Racehorse’s voyage from London
commencing 27 March 1868 to Auckland under Captain Seaward almost proved to be
her last.
All went well until
16 June, when after crossing the equator in light winds and calms, the ship was
hit by a hurricane with huge seas which “pitched her on her beam ends”. The
main topmast was lost, along with top-gallants and trysail yards which came
crashing down onto the deck, wrecking gear such as the binnacle and splitting
the mainsail.
Bosun Charles Crane
was washed overboard from the rigging and drowned. The whole sailing crew - ten
at most - were mustered but most were disabled and unfit for duty. Full of
water, the Racehorse was a complete
wreck as she sailed on for Auckland when the storm subsided but the fifty-four
passengers, ship and cargo had all survived.
After 101 days at
sea the destination was reached and the Auckland
Weekly Press described the ordeal “as one of the most tempestuous passages
for this time of the year that has ever been made by any similar vessel…”
Her final years flying
the British flag saw the Racehorse sailing
to Saigon and Java in 1869/70 under Captain Hybert’s command for Spottiswoode
& Co and Captain E. Peacock for owner Thomas Oswald & Co., another
shipbuilding and merchant business. With the crew now further reduced she
sailed initially from Sunderland to China but soon transferred to Exmouth owners
Thomas Redway & Co., although remaining on the northern port register.
Redway & Co.
was a family business that had been bankrupted in 1865 but specialized in trading
with the East and West coasts of Africa and South America before embarking on a
substantial ship building activity and made a fortune contracting for the
government during the Crimean war.
Their Dartmouth
yard was almost destroyed by fire in 1878 along with several vessels on the
stocks and so the remaining business resources were diversified to Hull fishing
ventures and building Milford Haven docks...
Clarke’s yard
failed due to the progress of steam but it was the railway that defeated him in
the 1860’s, not smoking iron ships.
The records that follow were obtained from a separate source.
-- ==== Sys2Proof/Proofs/Encoding.lean ====
section
/-! PROOF. Decode and encode agree, and the rows of the opcode table part the Words between them (30_encoding.md sections 1 to
3). Two facts carry the section: decoding an encoded instruction gives it back, and encoding a decoded Word changes ignored bits
only. That the rows are total, disjoint and blind to ignored bits follows. -/

namespace Sys2Proof

open Sys2Proof.Machine Sys2Proof.Claims

/-! ### The slices of an encoded instruction -/

theorem slices_encRRR (o : Opcode) (dr sr1 sr2 : RegIdx) :
    HasOpcode (encRRR o dr sr1 sr2) o ∧ slice (encRRR o dr sr1 sr2) 5 5 = 0 ∧ slice (encRRR o dr sr1 sr2) 11 9 = dr ∧
      slice (encRRR o dr sr1 sr2) 8 6 = sr1 ∧ slice (encRRR o dr sr1 sr2) 2 0 = sr2 := by
  simp only [HasOpcode, slice, toNat_encRRR]
  omega

theorem slices_encRRI (o : Opcode) (dr sr1 : RegIdx) (imm5 : BitVec 5) :
    HasOpcode (encRRI o dr sr1 imm5) o ∧ slice (encRRI o dr sr1 imm5) 5 5 = 1 ∧ slice (encRRI o dr sr1 imm5) 11 9 = dr ∧
      slice (encRRI o dr sr1 imm5) 8 6 = sr1 ∧ slice (encRRI o dr sr1 imm5) 4 0 = imm5.toNat := by
  simp only [HasOpcode, slice, toNat_encRRI]
  omega

theorem slices_encRR (o : Opcode) (dr sr : RegIdx) :
    HasOpcode (encRR o dr sr) o ∧ slice (encRR o dr sr) 11 9 = dr ∧ slice (encRR o dr sr) 8 6 = sr := by
  simp only [HasOpcode, slice, toNat_encRR]
  omega

theorem slices_encBR (o : Opcode) (mask : BitVec 3) (off : BitVec 9) :
    HasOpcode (encBR o mask off) o ∧ slice (encBR o mask off) 11 9 = mask.toNat ∧
      slice (encBR o mask off) 8 0 = off.toNat := by
  simp only [HasOpcode, slice, toNat_encBR]
  omega

theorem slices_encB (o : Opcode) (baseR : RegIdx) : HasOpcode (encB o baseR) o ∧ slice (encB o baseR) 8 6 = baseR := by
  simp only [HasOpcode, slice, toNat_encB]
  omega

theorem slices_encJ11 (o : Opcode) (off : BitVec 11) :
    HasOpcode (encJ11 o off) o ∧ slice (encJ11 o off) 11 11 = 1 ∧ slice (encJ11 o off) 10 0 = off.toNat := by
  simp only [HasOpcode, slice, toNat_encJ11]
  omega

theorem slices_encJB (o : Opcode) (baseR : RegIdx) :
    HasOpcode (encJB o baseR) o ∧ slice (encJB o baseR) 11 11 = 0 ∧ slice (encJB o baseR) 8 6 = baseR := by
  simp only [HasOpcode, slice, toNat_encJB]
  omega

theorem slices_encRP9 (o : Opcode) (r : RegIdx) (off : BitVec 9) :
    HasOpcode (encRP9 o r off) o ∧ slice (encRP9 o r off) 11 9 = r ∧ slice (encRP9 o r off) 8 0 = off.toNat := by
  simp only [HasOpcode, slice, toNat_encRP9]
  omega

theorem slices_encRB6 (o : Opcode) (r baseR : RegIdx) (off : BitVec 6) :
    HasOpcode (encRB6 o r baseR off) o ∧ slice (encRB6 o r baseR off) 11 9 = r ∧ slice (encRB6 o r baseR off) 8 6 = baseR ∧
      slice (encRB6 o r baseR off) 5 0 = off.toNat := by
  simp only [HasOpcode, slice, toNat_encRB6]
  omega

theorem slices_encT8 (v : BitVec 8) : HasOpcode (encT8 v) .trap ∧ slice (encT8 v) 7 0 = v.toNat := by
  simp only [HasOpcode, slice, toNat_encT8]
  omega

theorem hasOpcode_encNone (o : Opcode) : HasOpcode (encNone o) o := by
  simp only [HasOpcode, slice, toNat_encNone]
  omega

/-! ### Decoding an encoded instruction -/

theorem decode_encT8 (v : BitVec 8) : decode (encT8 v) = decodeTrap v := by
  obtain ⟨ho, hv⟩ := slices_encT8 v
  rw [decode_of_hasOpcode_trap ho, fieldTrapvect8_of_slice hv]

/-- The dispatch sends a vector in the range of an unrecognised row to that row (43_trap.md R147). -/
theorem decodeTrap_of_wf (v : BitVec 8) :
    ∀ i ∈ [Instr.trapBad00to1F v, .trapBad26to27 v, .trapBad28to2F v, .trapBad30to3F v, .trapBad40to7F v,
      .trapBad80toFF v], i.wf = true → decodeTrap v = i := by
  revert v
  decide

theorem decode_encode (i : Instr) (hwf : i.wf = true) : decode (encode i) = i := by
  cases i with
  | addReg dr sr1 sr2 =>
    obtain ⟨ho, hmode, hdr, hsr1, hsr2⟩ := slices_encRRR .add dr sr1 sr2
    rw [encode, decode_of_hasOpcode_add_reg ho hmode, fieldR11_of_slice hdr, fieldR8_of_slice hsr1, fieldR2_of_slice hsr2]
  | andReg dr sr1 sr2 =>
    obtain ⟨ho, hmode, hdr, hsr1, hsr2⟩ := slices_encRRR .and dr sr1 sr2
    rw [encode, decode_of_hasOpcode_and_reg ho hmode, fieldR11_of_slice hdr, fieldR8_of_slice hsr1, fieldR2_of_slice hsr2]
  | addImm dr sr1 imm5 =>
    obtain ⟨ho, hmode, hdr, hsr1, himm⟩ := slices_encRRI .add dr sr1 imm5
    rw [encode, decode_of_hasOpcode_add_imm ho hmode, fieldR11_of_slice hdr, fieldR8_of_slice hsr1, fieldImm5_of_slice himm]
  | andImm dr sr1 imm5 =>
    obtain ⟨ho, hmode, hdr, hsr1, himm⟩ := slices_encRRI .and dr sr1 imm5
    rw [encode, decode_of_hasOpcode_and_imm ho hmode, fieldR11_of_slice hdr, fieldR8_of_slice hsr1, fieldImm5_of_slice himm]
  | not dr sr =>
    obtain ⟨ho, hdr, hsr⟩ := slices_encRR .not dr sr
    rw [encode, decode_of_hasOpcode_not ho, fieldR11_of_slice hdr, fieldR8_of_slice hsr]
  | br mask off =>
    obtain ⟨ho, hmask, hoff⟩ := slices_encBR .br mask off
    rw [encode, decode_of_hasOpcode_br ho, fieldCond_of_slice hmask, fieldPcoffset9_of_slice hoff]
  | jmp baseR =>
    obtain ⟨ho, hbase⟩ := slices_encB .jmp baseR
    rw [encode, decode_of_hasOpcode_jmp ho, fieldR8_of_slice hbase]
  | jsr off =>
    obtain ⟨ho, hmode, hoff⟩ := slices_encJ11 .jsr off
    rw [encode, decode_of_hasOpcode_jsr_offset ho hmode, fieldPcoffset11_of_slice hoff]
  | jsrr baseR =>
    obtain ⟨ho, hmode, hbase⟩ := slices_encJB .jsr baseR
    rw [encode, decode_of_hasOpcode_jsr_base ho hmode, fieldR8_of_slice hbase]
  | ld r off =>
    obtain ⟨ho, hr, hoff⟩ := slices_encRP9 .ld r off
    rw [encode, decode_of_hasOpcode_ld ho, fieldR11_of_slice hr, fieldPcoffset9_of_slice hoff]
  | ldi r off =>
    obtain ⟨ho, hr, hoff⟩ := slices_encRP9 .ldi r off
    rw [encode, decode_of_hasOpcode_ldi ho, fieldR11_of_slice hr, fieldPcoffset9_of_slice hoff]
  | lea r off =>
    obtain ⟨ho, hr, hoff⟩ := slices_encRP9 .lea r off
    rw [encode, decode_of_hasOpcode_lea ho, fieldR11_of_slice hr, fieldPcoffset9_of_slice hoff]
  | st r off =>
    obtain ⟨ho, hr, hoff⟩ := slices_encRP9 .st r off
    rw [encode, decode_of_hasOpcode_st ho, fieldR11_of_slice hr, fieldPcoffset9_of_slice hoff]
  | sti r off =>
    obtain ⟨ho, hr, hoff⟩ := slices_encRP9 .sti r off
    rw [encode, decode_of_hasOpcode_sti ho, fieldR11_of_slice hr, fieldPcoffset9_of_slice hoff]
  | ldr r baseR off =>
    obtain ⟨ho, hr, hbase, hoff⟩ := slices_encRB6 .ldr r baseR off
    rw [encode, decode_of_hasOpcode_ldr ho, fieldR11_of_slice hr, fieldR8_of_slice hbase, fieldOffset6_of_slice hoff]
  | str r baseR off =>
    obtain ⟨ho, hr, hbase, hoff⟩ := slices_encRB6 .str r baseR off
    rw [encode, decode_of_hasOpcode_str ho, fieldR11_of_slice hr, fieldR8_of_slice hbase, fieldOffset6_of_slice hoff]
  | trapGetchar | trapOutputchar | trapPuts | trapIn | trapPutsp | trapHalt => exact decode_encT8 _
  | trapBad00to1F v | trapBad26to27 v | trapBad28to2F v | trapBad30to3F v | trapBad40to7F v | trapBad80toFF v =>
    exact (decode_encT8 v).trans (decodeTrap_of_wf v _ (by simp) hwf)
  | rti => exact decode_of_hasOpcode_rti (hasOpcode_encNone .rti)
  | res => exact decode_of_hasOpcode_res (hasOpcode_encNone .res)

/-! ### Encoding a decoded Word -/

/-- Each bit of `e` is as the opcode table asks of the encoding of `w`: canonical where the row ignores it, else the bit of
`w` (30_encoding.md R87). -/
def KeepsReadBits (ignored canonical w e : Word) : Prop :=
  ∀ i < 16, e.getLsbD i = if ignored.getLsbD i then canonical.getLsbD i else w.getLsbD i

/-- A Word encoded back to itself, where the row ignores nothing. -/
theorem keepsReadBits_of_eq {w e : Word} (h : e = w) : KeepsReadBits 0 0 w e := fun i _ => by simp [h]

section Formats

variable {w : Word} {o : Opcode} (ho : config.opc o = fieldOpcode w)

include ho

theorem encRRI_fields (hmode : fieldImmMode w = true) : encRRI o (fieldR11 w) (fieldR8 w) (fieldImm5 w) = w := by
  have hbit : w.toNat / 32 % 2 = 1 := by simpa [fieldImmMode_eq] using hmode
  apply BitVec.eq_of_toNat_eq
  rw [toNat_encRRI, ho, toNat_fieldOpcode, val_fieldR11, val_fieldR8, toNat_fieldImm5]
  omega

theorem encBR_fields : encBR o (fieldCond w) (fieldPcoffset9 w) = w := by
  apply BitVec.eq_of_toNat_eq
  rw [toNat_encBR, ho, toNat_fieldOpcode, toNat_fieldCond, toNat_fieldPcoffset9]
  omega

theorem encJ11_fields (hmode : fieldJsrMode w = true) : encJ11 o (fieldPcoffset11 w) = w := by
  have hbit : w.toNat / 2048 % 2 = 1 := by simpa [fieldJsrMode_eq] using hmode
  apply BitVec.eq_of_toNat_eq
  rw [toNat_encJ11, ho, toNat_fieldOpcode, toNat_fieldPcoffset11]
  omega

theorem encRP9_fields : encRP9 o (fieldR11 w) (fieldPcoffset9 w) = w := by
  apply BitVec.eq_of_toNat_eq
  rw [toNat_encRP9, ho, toNat_fieldOpcode, val_fieldR11, toNat_fieldPcoffset9]
  omega

theorem encRB6_fields : encRB6 o (fieldR11 w) (fieldR8 w) (fieldOffset6 w) = w := by
  apply BitVec.eq_of_toNat_eq
  rw [toNat_encRB6, ho, toNat_fieldOpcode, val_fieldR11, val_fieldR8, toNat_fieldOffset6]
  omega

theorem keepsReadBits_encRRR (hmode : fieldImmMode w = false) :
    KeepsReadBits 0x0018 0 w (encRRR o (fieldR11 w) (fieldR8 w) (fieldR2 w)) := by
  intro i hi
  simp only [encRRR, ho, fieldOpcode, fieldR11, fieldR8, fieldR2, regBits_regOf, BitVec.getLsbD_append,
    BitVec.getLsbD_extractLsb']
  interval_cases i <;> simp
  exact hmode

theorem keepsReadBits_encRR : KeepsReadBits 0x003F 0x003F w (encRR o (fieldR11 w) (fieldR8 w)) := by
  intro i hi
  simp only [encRR, ho, fieldOpcode, fieldR11, fieldR8, regBits_regOf, BitVec.getLsbD_append, BitVec.getLsbD_extractLsb']
  interval_cases i <;> simp

theorem keepsReadBits_encB : KeepsReadBits 0x0E3F 0 w (encB o (fieldR8 w)) := by
  intro i hi
  simp only [encB, ho, fieldOpcode, fieldR8, regBits_regOf, BitVec.getLsbD_append, BitVec.getLsbD_extractLsb']
  interval_cases i <;> simp

theorem keepsReadBits_encJB (hmode : fieldJsrMode w = false) : KeepsReadBits 0x063F 0 w (encJB o (fieldR8 w)) := by
  intro i hi
  simp only [encJB, ho, fieldOpcode, fieldR8, regBits_regOf, BitVec.getLsbD_append, BitVec.getLsbD_extractLsb']
  interval_cases i <;> simp
  exact hmode

theorem keepsReadBits_encNone : KeepsReadBits 0x0FFF 0 w (encNone o) := by
  intro i hi
  simp only [encNone, ho, fieldOpcode, BitVec.getLsbD_append, BitVec.getLsbD_extractLsb']
  interval_cases i <;> simp

end Formats

theorem keepsReadBits_encT8 {w : Word} (ho : config.opc .trap = fieldOpcode w) :
    KeepsReadBits 0x0F00 0 w (encT8 (fieldTrapvect8 w)) := by
  intro i hi
  simp only [encT8, ho, fieldOpcode, fieldTrapvect8, BitVec.getLsbD_append, BitVec.getLsbD_extractLsb']
  interval_cases i <;> simp

/-- Every TRAP row encodes its vector and ignores bits 11:8. -/
theorem encode_decodeTrap (v : BitVec 8) :
    encode (decodeTrap v) = encT8 v ∧ (decodeTrap v).row.ignored = 0x0F00 ∧ (decodeTrap v).row.canonical = 0 := by
  revert v
  decide

theorem keepsReadBits_encode_decode (w : Word) :
    KeepsReadBits (decode w).row.ignored (decode w).row.canonical w (encode (decode w)) := by
  have ho := opc_opcodeOf (fieldOpcode w)
  unfold decode
  generalize opcodeOf (fieldOpcode w) = o at ho ⊢
  cases o with
  | br => exact keepsReadBits_of_eq (encBR_fields ho)
  | ld | st | ldi | sti | lea => exact keepsReadBits_of_eq (encRP9_fields ho)
  | ldr | str => exact keepsReadBits_of_eq (encRB6_fields ho)
  | add | and =>
    cases hmode : fieldImmMode w with
    | false => exact keepsReadBits_encRRR ho hmode
    | true => exact keepsReadBits_of_eq (encRRI_fields ho hmode)
  | jsr =>
    cases hmode : fieldJsrMode w with
    | false => exact keepsReadBits_encJB ho hmode
    | true => exact keepsReadBits_of_eq (encJ11_fields ho hmode)
  | not => exact keepsReadBits_encRR ho
  | jmp => exact keepsReadBits_encB ho
  | rti | res => exact keepsReadBits_encNone ho
  | trap =>
    obtain ⟨henc, hignored, hcanonical⟩ := encode_decodeTrap (fieldTrapvect8 w)
    dsimp only
    rw [henc, hignored, hcanonical]
    exact keepsReadBits_encT8 ho

/-! ### The rows of the opcode table -/

theorem TableRow.covers_iff {r : TableRow} {w : Word} : r.covers w = true ↔ w &&& r.mask = r.pattern := beq_iff_eq

/-- The thirty rows, each through one of its instructions. -/
def tableRows : List TableRow :=
  [Instr.addReg 0 0 0, .addImm 0 0 0, .andReg 0 0 0, .andImm 0 0 0, .not 0 0, .br 0 0, .jmp 0, .jsr 0, .jsrr 0, .ld 0 0,
    .ldi 0 0, .ldr 0 0 0, .lea 0 0, .st 0 0, .sti 0 0, .str 0 0 0, .trapGetchar, .trapOutputchar, .trapPuts, .trapIn,
    .trapPutsp, .trapHalt, .trapBad00to1F 0, .trapBad26to27 0, .trapBad28to2F 0, .trapBad30to3F 0, .trapBad40to7F 0,
    .trapBad80toFF 0, .rti, .res].map Instr.row

theorem row_mem_tableRows (i : Instr) : i.row ∈ tableRows := by
  cases i <;> simp [tableRows, Instr.row]

/-- No row fixes a bit it ignores. -/
theorem mask_and_ignored (i : Instr) : i.row.mask &&& i.row.ignored = 0 := by
  have hall : ∀ r ∈ tableRows, r.mask &&& r.ignored = 0 := by decide
  exact hall _ (row_mem_tableRows i)

/-- So Words that agree outside the ignored bits are of the row together. -/
theorem covers_of_agree {i : Instr} {w v : Word} (hw : i.row.covers w = true)
    (h : ∀ k < 16, i.row.ignored.getLsbD k = false → v.getLsbD k = w.getLsbD k) : i.row.covers v = true := by
  rw [TableRow.covers_iff] at hw ⊢
  rw [← hw]
  apply BitVec.eq_of_getLsbD_eq
  intro k hk
  have hdisjoint : (i.row.mask.getLsbD k && i.row.ignored.getLsbD k) = false := by
    rw [← BitVec.getLsbD_and, mask_and_ignored]
    exact BitVec.getLsbD_zero
  rw [BitVec.getLsbD_and, BitVec.getLsbD_and]
  cases hmask : i.row.mask.getLsbD k with
  | false => rw [Bool.and_false, Bool.and_false]
  | true =>
    rw [hmask, Bool.true_and] at hdisjoint
    rw [h k hk hdisjoint]

/-- The encoding of a well-formed instruction is of its row, whichever the instruction. -/
theorem row_covers_encode : ∀ i : Instr, i.wf = true → i.row.covers (encode i) = true
  | .addReg _ _ _ => Laws.RowMatch.addReg _ _ _
  | .addImm _ _ _ => Laws.RowMatch.addImm _ _ _
  | .andReg _ _ _ => Laws.RowMatch.andReg _ _ _
  | .andImm _ _ _ => Laws.RowMatch.andImm _ _ _
  | .not _ _ => Laws.RowMatch.not _ _
  | .br _ _ => Laws.RowMatch.br _ _
  | .jmp _ => Laws.RowMatch.jmp _
  | .jsr _ => Laws.RowMatch.jsr _
  | .jsrr _ => Laws.RowMatch.jsrr _
  | .ld _ _ => Laws.RowMatch.ld _ _
  | .ldi _ _ => Laws.RowMatch.ldi _ _
  | .ldr _ _ _ => Laws.RowMatch.ldr _ _ _
  | .lea _ _ => Laws.RowMatch.lea _ _
  | .st _ _ => Laws.RowMatch.st _ _
  | .sti _ _ => Laws.RowMatch.sti _ _
  | .str _ _ _ => Laws.RowMatch.str _ _ _
  | .trapGetchar => Laws.RowMatch.trapGetchar
  | .trapOutputchar => Laws.RowMatch.trapOutputchar
  | .trapPuts => Laws.RowMatch.trapPuts
  | .trapIn => Laws.RowMatch.trapIn
  | .trapPutsp => Laws.RowMatch.trapPutsp
  | .trapHalt => Laws.RowMatch.trapHalt
  | .trapBad00to1F _ => Laws.RowMatch.trapBad00to1F _
  | .trapBad26to27 _ => Laws.RowMatch.trapBad26to27 _
  | .trapBad28to2F _ => Laws.RowMatch.trapBad28to2F _
  | .trapBad30to3F _ => Laws.RowMatch.trapBad30to3F _
  | .trapBad40to7F _ => Laws.RowMatch.trapBad40to7F _
  | .trapBad80toFF _ => Laws.RowMatch.trapBad80toFF _
  | .rti => Laws.RowMatch.rti
  | .res => Laws.RowMatch.res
His last vessel was the St Vincent in 1867 but In spite of a
fierce and expensive court battle the St Aubin to St Helier line was laid on
the same West Park foreshore across his site and that signaled his failure.
But the fate of the
Racehorse ex Mathilda Wattenbach remains less certain because she ceased to
appear in Lloyds lists or Registers after 1871.
Lost at sea, sold
foreign or seized for some trading irregularity were all hinted but she slipped
quietly from public gaze and into history like so many thousands of other
magnificent sailing ships over the centuries.